At 8:59 AM, Blogger Bob In Pacifica said...

The problem with calling it "Obama's policy" is that it suggests an ownership or a deliberate decision-making process by Obama to continue in this "policy" or to evolve and moderate the "policy" that Bush had in place.

Does anyone really think that the grand poobahs in Washington care about bringing "democracy" to Afghanistan? Or that they invaded it to catch Osama? Please!

This "policy" went back to Jimmy Carter's days, much like Vietnam goes back to Truman's days. The difference is that the American President has much less power today to decide the course of American foreign policy than he did in the wake of WWII. Back then Truman relied on his military and State Department advisors to steer the policies in Southeast Asia. Today the likes of Robert Gates and other less visible characters run the policy. The President goes along.

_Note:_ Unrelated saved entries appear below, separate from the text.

-- ==== Sys2Proof/Laws/PerInstr.lean ====
section
/-! SUPPORT. Per instruction: the encoded word matches the instruction's row of spec/opcode_table.json (its `match` under its
`mask`). -/

namespace Sys2Proof.Laws.RowMatch

/-- The row's mask and match, from the columns `mask_octal` and `match_octal` of spec/opcode_table.json. -/
def row : Instr → Word × Word
  | .blki _ => (0o700340000000, 0o700000000000)
  | .datai _ => (0o700340000000, 0o700040000000)
  | .blko _ => (0o700340000000, 0o700100000000)
  | .datao _ => (0o700340000000, 0o700140000000)
  | .cono _ => (0o700340000000, 0o700200000000)
  | .coni _ => (0o700340000000, 0o700240000000)
  | .consz _ => (0o700340000000, 0o700300000000)
  | .conso _ => (0o700340000000, 0o700340000000)
  | .dotIot _ => (0o777000000000, 0o040000000000)
  | .dotOpen _ => (0o777000000000, 0o041000000000)
  | .dotOper _ => (0o777000000000, 0o042000000000)
  | .dotCall _ => (0o777000000000, 0o043000000000)
  | .dotUset _ => (0o777000000000, 0o044000000000)
  | .dotBreak _ => (0o777000000000, 0o045000000000)
  | .dotStatus _ => (0o777000000000, 0o046000000000)
  | .dotAccess _ => (0o777000000000, 0o047000000000)
  | .muuo050 _ => (0o777000000000, 0o050000000000)
  | .muuo051 _ => (0o777000000000, 0o051000000000)
  | .muuo052 _ => (0o777000000000, 0o052000000000)
  | .muuo053 _ => (0o777000000000, 0o053000000000)
  | .muuo054 _ => (0o777000000000, 0o054000000000)
  | .muuo055 _ => (0o777000000000, 0o055000000000)
  | .muuo056 _ => (0o777000000000, 0o056000000000)
  | .muuo057 _ => (0o777000000000, 0o057000000000)
  | .muuo060 _ => (0o777000000000, 0o060000000000)
  | .muuo061 _ => (0o777000000000, 0o061000000000)
  | .muuo062 _ => (0o777000000000, 0o062000000000)
  | .muuo063 _ => (0o777000000000, 0o063000000000)
  | .muuo064 _ => (0o777000000000, 0o064000000000)
  | .muuo065 _ => (0o777000000000, 0o065000000000)
  | .muuo066 _ => (0o777000000000, 0o066000000000)
  | .muuo067 _ => (0o777000000000, 0o067000000000)
  | .muuo070 _ => (0o777000000000, 0o070000000000)
  | .muuo071 _ => (0o777000000000, 0o071000000000)
  | .muuo072 _ => (0o777000000000, 0o072000000000)
  | .muuo073 _ => (0o777000000000, 0o073000000000)
  | .muuo074 _ => (0o777000000000, 0o074000000000)
  | .muuo075 _ => (0o777000000000, 0o075000000000)
  | .muuo076 _ => (0o777000000000, 0o076000000000)
  | .muuo077 _ => (0o777000000000, 0o077000000000)
  | .jsys _ => (0o777000000000, 0o104000000000)
  | .xctri _ => (0o777000000000, 0o102000000000)
  | .xctr _ => (0o777000000000, 0o103000000000)
  | .exch _ => (0o777000000000, 0o250000000000)
  | .jrstFast _ => (0o777777000000, 0o254000000000)
  | .jrst _ _ _ => (0o777740000000, 0o254000000000)
  | .jrstAc _ => (0o777000000000, 0o254000000000)
  | .move _ => (0o777000000000, 0o200000000000)
  | .movei _ => (0o777000000000, 0o201000000000)
  | .movem _ => (0o777000000000, 0o202000000000)
  | .moves _ => (0o777000000000, 0o203000000000)
  | .movn _ => (0o777000000000, 0o210000000000)
  | .movni _ => (0o777000000000, 0o211000000000)
  | .movnm _ => (0o777000000000, 0o212000000000)
  | .movns _ => (0o777000000000, 0o213000000000)
  | .add _ => (0o777000000000, 0o270000000000)
  | .addi _ => (0o777000000000, 0o271000000000)
  | .addm _ => (0o777000000000, 0o272000000000)
  | .addb _ => (0o777000000000, 0o273000000000)
  | .sub _ => (0o777000000000, 0o274000000000)
  | .subi _ => (0o777000000000, 0o275000000000)
  | .subm _ => (0o777000000000, 0o276000000000)
  | .subb _ => (0o777000000000, 0o277000000000)
  | .jump _ => (0o777000000000, 0o320000000000)
  | .jumpl _ => (0o777000000000, 0o321000000000)
  | .jumpe _ => (0o777000000000, 0o322000000000)
  | .jumple _ => (0o777000000000, 0o323000000000)
  | .jumpa _ => (0o777000000000, 0o324000000000)
  | .jumpge _ => (0o777000000000, 0o325000000000)
  | .jumpn _ => (0o777000000000, 0o326000000000)
  | .jumpg _ => (0o777000000000, 0o327000000000)
  | .skip _ => (0o777000000000, 0o330000000000)
  | .skipl _ => (0o777000000000, 0o331000000000)
  | .skipe _ => (0o777000000000, 0o332000000000)
  | .skiple _ => (0o777000000000, 0o333000000000)
  | .skipa _ => (0o777000000000, 0o334000000000)
  | .skipge _ => (0o777000000000, 0o335000000000)
  | .skipn _ => (0o777000000000, 0o336000000000)
  | .skipg _ => (0o777000000000, 0o337000000000)
  | .unlisted _ => (0, 0)

/-- The word of a well-formed instruction matches its row. -/
def Statement (i : Instr) : Prop := i.wf = true → encode i &&& (row i).1 = (row i).2

theorem blki (f : IoFields) : Statement (.blki f) := fun _ => (assembleIo_and_fnMask 0 f).trans rfl
theorem datai (f : IoFields) : Statement (.datai f) := fun _ => (assembleIo_and_fnMask 1 f).trans rfl
theorem blko (f : IoFields) : Statement (.blko f) := fun _ => (assembleIo_and_fnMask 2 f).trans rfl
theorem datao (f : IoFields) : Statement (.datao f) := fun _ => (assembleIo_and_fnMask 3 f).trans rfl
theorem cono (f : IoFields) : Statement (.cono f) := fun _ => (assembleIo_and_fnMask 4 f).trans rfl
theorem coni (f : IoFields) : Statement (.coni f) := fun _ => (assembleIo_and_fnMask 5 f).trans rfl
theorem consz (f : IoFields) : Statement (.consz f) := fun _ => (assembleIo_and_fnMask 6 f).trans rfl
theorem conso (f : IoFields) : Statement (.conso f) := fun _ => (assembleIo_and_fnMask 7 f).trans rfl
theorem dotIot (f : Basic) : Statement (.dotIot f) := fun _ => (assemble_and_opMask 0o040 f).trans rfl
theorem dotOpen (f : Basic) : Statement (.dotOpen f) := fun _ => (assemble_and_opMask 0o041 f).trans rfl
theorem dotOper (f : Basic) : Statement (.dotOper f) := fun _ => (assemble_and_opMask 0o042 f).trans rfl
theorem dotCall (f : Basic) : Statement (.dotCall f) := fun _ => (assemble_and_opMask 0o043 f).trans rfl
theorem dotUset (f : Basic) : Statement (.dotUset f) := fun _ => (assemble_and_opMask 0o044 f).trans rfl
theorem dotBreak (f : Basic) : Statement (.dotBreak f) := fun _ => (assemble_and_opMask 0o045 f).trans rfl
theorem dotStatus (f : Basic) : Statement (.dotStatus f) := fun _ => (assemble_and_opMask 0o046 f).trans rfl
theorem dotAccess (f : Basic) : Statement (.dotAccess f) := fun _ => (assemble_and_opMask 0o047 f).trans rfl
theorem muuo050 (f : Basic) : Statement (.muuo050 f) := fun _ => (assemble_and_opMask 0o050 f).trans rfl
theorem muuo051 (f : Basic) : Statement (.muuo051 f) := fun _ => (assemble_and_opMask 0o051 f).trans rfl
theorem muuo052 (f : Basic) : Statement (.muuo052 f) := fun _ => (assemble_and_opMask 0o052 f).trans rfl
theorem muuo053 (f : Basic) : Statement (.muuo053 f) := fun _ => (assemble_and_opMask 0o053 f).trans rfl
theorem muuo054 (f : Basic) : Statement (.muuo054 f) := fun _ => (assemble_and_opMask 0o054 f).trans rfl
theorem muuo055 (f : Basic) : Statement (.muuo055 f) := fun _ => (assemble_and_opMask 0o055 f).trans rfl
theorem muuo056 (f : Basic) : Statement (.muuo056 f) := fun _ => (assemble_and_opMask 0o056 f).trans rfl
theorem muuo057 (f : Basic) : Statement (.muuo057 f) := fun _ => (assemble_and_opMask 0o057 f).trans rfl
theorem muuo060 (f : Basic) : Statement (.muuo060 f) := fun _ => (assemble_and_opMask 0o060 f).trans rfl
theorem muuo061 (f : Basic) : Statement (.muuo061 f) := fun _ => (assemble_and_opMask 0o061 f).trans rfl
theorem muuo062 (f : Basic) : Statement (.muuo062 f) := fun _ => (assemble_and_opMask 0o062 f).trans rfl
theorem muuo063 (f : Basic) : Statement (.muuo063 f) := fun _ => (assemble_and_opMask 0o063 f).trans rfl
theorem muuo064 (f : Basic) : Statement (.muuo064 f) := fun _ => (assemble_and_opMask 0o064 f).trans rfl
theorem muuo065 (f : Basic) : Statement (.muuo065 f) := fun _ => (assemble_and_opMask 0o065 f).trans rfl
theorem muuo066 (f : Basic) : Statement (.muuo066 f) := fun _ => (assemble_and_opMask 0o066 f).trans rfl
theorem muuo067 (f : Basic) : Statement (.muuo067 f) := fun _ => (assemble_and_opMask 0o067 f).trans rfl
theorem muuo070 (f : Basic) : Statement (.muuo070 f) := fun _ => (assemble_and_opMask 0o070 f).trans rfl
theorem muuo071 (f : Basic) : Statement (.muuo071 f) := fun _ => (assemble_and_opMask 0o071 f).trans rfl
theorem muuo072 (f : Basic) : Statement (.muuo072 f) := fun _ => (assemble_and_opMask 0o072 f).trans rfl
theorem muuo073 (f : Basic) : Statement (.muuo073 f) := fun _ => (assemble_and_opMask 0o073 f).trans rfl
theorem muuo074 (f : Basic) : Statement (.muuo074 f) := fun _ => (assemble_and_opMask 0o074 f).trans rfl
theorem muuo075 (f : Basic) : Statement (.muuo075 f) := fun _ => (assemble_and_opMask 0o075 f).trans rfl
theorem muuo076 (f : Basic) : Statement (.muuo076 f) := fun _ => (assemble_and_opMask 0o076 f).trans rfl
theorem muuo077 (f : Basic) : Statement (.muuo077 f) := fun _ => (assemble_and_opMask 0o077 f).trans rfl
theorem jsys (f : Basic) : Statement (.jsys f) := fun _ => (assemble_and_opMask 0o104 f).trans rfl
theorem xctri (f : Basic) : Statement (.xctri f) := fun _ => (assemble_and_opMask 0o102 f).trans rfl
theorem xctr (f : Basic) : Statement (.xctr f) := fun _ => (assemble_and_opMask 0o103 f).trans rfl
theorem exch (f : Basic) : Statement (.exch f) := fun _ => (assemble_and_opMask 0o250 f).trans rfl

/-- A JRST word with AC 0 has the bits of AC clear, whatever the address fields. -/
theorem jrstMask (ind : Bool) (x : AcNum) (y : Addr) :
    assemble 0o254 ⟨0, ind, x, y⟩ &&& 0o777740000000 = 0o254000000000 := by
  have hm : (0o777740000000 : Word) = BitVec.allOnes 9 ++ BitVec.allOnes 4 ++ 0#23 := by decide
  have ha : assemble 0o254 ⟨0, ind, x, y⟩ = (0o254 : BitVec 9) ++ (0 : BitVec 4) ++ ((BitVec.ofBool ind ++ x ++ y : BitVec 23)) := by
    apply BitVec.eq_of_getLsbD_eq
    intro k hk
    unfold assemble
    simp only [BitVec.getLsbD_append]
    grind
  rw [hm, ha, BitVec.and_append, BitVec.and_append, BitVec.and_allOnes, BitVec.and_allOnes, BitVec.and_zero]
  decide

theorem jrstFast (y : Addr) : Statement (.jrstFast y) := by
  intro _
  have hm : (0o777777000000 : Word) = BitVec.allOnes 18 ++ 0#18 := by decide
  have ha : assemble 0o254 ⟨0, false, 0, y⟩ = (0o254000#18 : BitVec 18) ++ y := by
    apply BitVec.eq_of_getLsbD_eq
    intro k hk
    have h0 : (0o254000#18 : BitVec 18) = (0o254 : BitVec 9) ++ (0 : BitVec 4) ++ BitVec.ofBool false ++ (0 : BitVec 4) := by decide
    unfold assemble
    rw [h0]
  show assemble 0o254 ⟨0, false, 0, y⟩ &&& 0o777777000000 = 0o254000000000
  rw [hm, ha, BitVec.and_append, BitVec.and_allOnes, BitVec.and_zero]
  rfl

theorem jrst (ind : Bool) (x : AcNum) (y : Addr) : Statement (.jrst ind x y) := fun _ => jrstMask ind x y

theorem jrstAc (f : Basic) : Statement (.jrstAc f) := fun _ => (assemble_and_opMask 0o254 f).trans rfl

theorem move (f : Basic) : Statement (.move f) := fun _ => (assemble_and_opMask 0o200 f).trans rfl
theorem movei (f : Basic) : Statement (.movei f) := fun _ => (assemble_and_opMask 0o201 f).trans rfl
theorem movem (f : Basic) : Statement (.movem f) := fun _ => (assemble_and_opMask 0o202 f).trans rfl
theorem moves (f : Basic) : Statement (.moves f) := fun _ => (assemble_and_opMask 0o203 f).trans rfl
theorem movn (f : Basic) : Statement (.movn f) := fun _ => (assemble_and_opMask 0o210 f).trans rfl
theorem movni (f : Basic) : Statement (.movni f) := fun _ => (assemble_and_opMask 0o211 f).trans rfl
theorem movnm (f : Basic) : Statement (.movnm f) := fun _ => (assemble_and_opMask 0o212 f).trans rfl
theorem movns (f : Basic) : Statement (.movns f) := fun _ => (assemble_and_opMask 0o213 f).trans rfl
theorem add (f : Basic) : Statement (.add f) := fun _ => (assemble_and_opMask 0o270 f).trans rfl
theorem addi (f : Basic) : Statement (.addi f) := fun _ => (assemble_and_opMask 0o271 f).trans rfl
theorem addm (f : Basic) : Statement (.addm f) := fun _ => (assemble_and_opMask 0o272 f).trans rfl
theorem addb (f : Basic) : Statement (.addb f) := fun _ => (assemble_and_opMask 0o273 f).trans rfl
theorem sub (f : Basic) : Statement (.sub f) := fun _ => (assemble_and_opMask 0o274 f).trans rfl
theorem subi (f : Basic) : Statement (.subi f) := fun _ => (assemble_and_opMask 0o275 f).trans rfl
theorem subm (f : Basic) : Statement (.subm f) := fun _ => (assemble_and_opMask 0o276 f).trans rfl
theorem subb (f : Basic) : Statement (.subb f) := fun _ => (assemble_and_opMask 0o277 f).trans rfl
theorem jump (f : Basic) : Statement (.jump f) := fun _ => (assemble_and_opMask 0o320 f).trans rfl
theorem jumpl (f : Basic) : Statement (.jumpl f) := fun _ => (assemble_and_opMask 0o321 f).trans rfl
theorem jumpe (f : Basic) : Statement (.jumpe f) := fun _ => (assemble_and_opMask 0o322 f).trans rfl
theorem jumple (f : Basic) : Statement (.jumple f) := fun _ => (assemble_and_opMask 0o323 f).trans rfl
theorem jumpa (f : Basic) : Statement (.jumpa f) := fun _ => (assemble_and_opMask 0o324 f).trans rfl
theorem jumpge (f : Basic) : Statement (.jumpge f) := fun _ => (assemble_and_opMask 0o325 f).trans rfl
theorem jumpn (f : Basic) : Statement (.jumpn f) := fun _ => (assemble_and_opMask 0o326 f).trans rfl
theorem jumpg (f : Basic) : Statement (.jumpg f) := fun _ => (assemble_and_opMask 0o327 f).trans rfl
theorem skip (f : Basic) : Statement (.skip f) := fun _ => (assemble_and_opMask 0o330 f).trans rfl
theorem skipl (f : Basic) : Statement (.skipl f) := fun _ => (assemble_and_opMask 0o331 f).trans rfl
theorem skipe (f : Basic) : Statement (.skipe f) := fun _ => (assemble_and_opMask 0o332 f).trans rfl
theorem skiple (f : Basic) : Statement (.skiple f) := fun _ => (assemble_and_opMask 0o333 f).trans rfl
theorem skipa (f : Basic) : Statement (.skipa f) := fun _ => (assemble_and_opMask 0o334 f).trans rfl
theorem skipge (f : Basic) : Statement (.skipge f) := fun _ => (assemble_and_opMask 0o335 f).trans rfl
theorem skipn (f : Basic) : Statement (.skipn f) := fun _ => (assemble_and_opMask 0o336 f).trans rfl
theorem skipg (f : Basic) : Statement (.skipg f) := fun _ => (assemble_and_opMask 0o337 f).trans rfl

theorem unlisted (w : Word) : Statement (.unlisted w) := fun _ => by simp [row]

end Sys2Proof.Laws.RowMatch
end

I have no idea of Obama's personal thoughts on Afghanistan. Quite honestly, it's off-limits for him to express them publicly.

By at least the mid-nineties the idea of building a pipeline to bring oil and natural gas from Central Asia to the Indian Ocean was already in place. Unocal, BP and and the governments representing their interests have been negotiating and overthrowing a series of Afghan regimes since then.

Before WWI "statesman" Herbert Hoover owned the oil rights to much of the oilfields around Baku. All of that was lost in the Russian Revolution. One can see seventy years of the Cold War as an attempt to reacquire those investments.

Of course, with the rump state of the Soviet Union still controlling much of the natural gas that flows to Europe and China (and even Iran) with competing pipeline plans, this really makes the very precarious plan of building and maintaining a pipeline through Afghanistan even more of a risk. But hey, it's only someone else's tax dollars and American and Afghan lives.

 
At 5:40 AM, Blogger Daro said...

Playing polo with the bodies of your enemies... Does this remind anyone else of that ripping yarn movie with Michael Caine and Sean Connery; "The Man Who Would Be King"?

While we're walking back down memory lane does anyone recall why the USA invaded Afghanistan? Because they were harbouring OBL. The same guy the FBI admits there's no evidence against at all. I remember the Taliban offered to hand him over if they could be presented with evidence.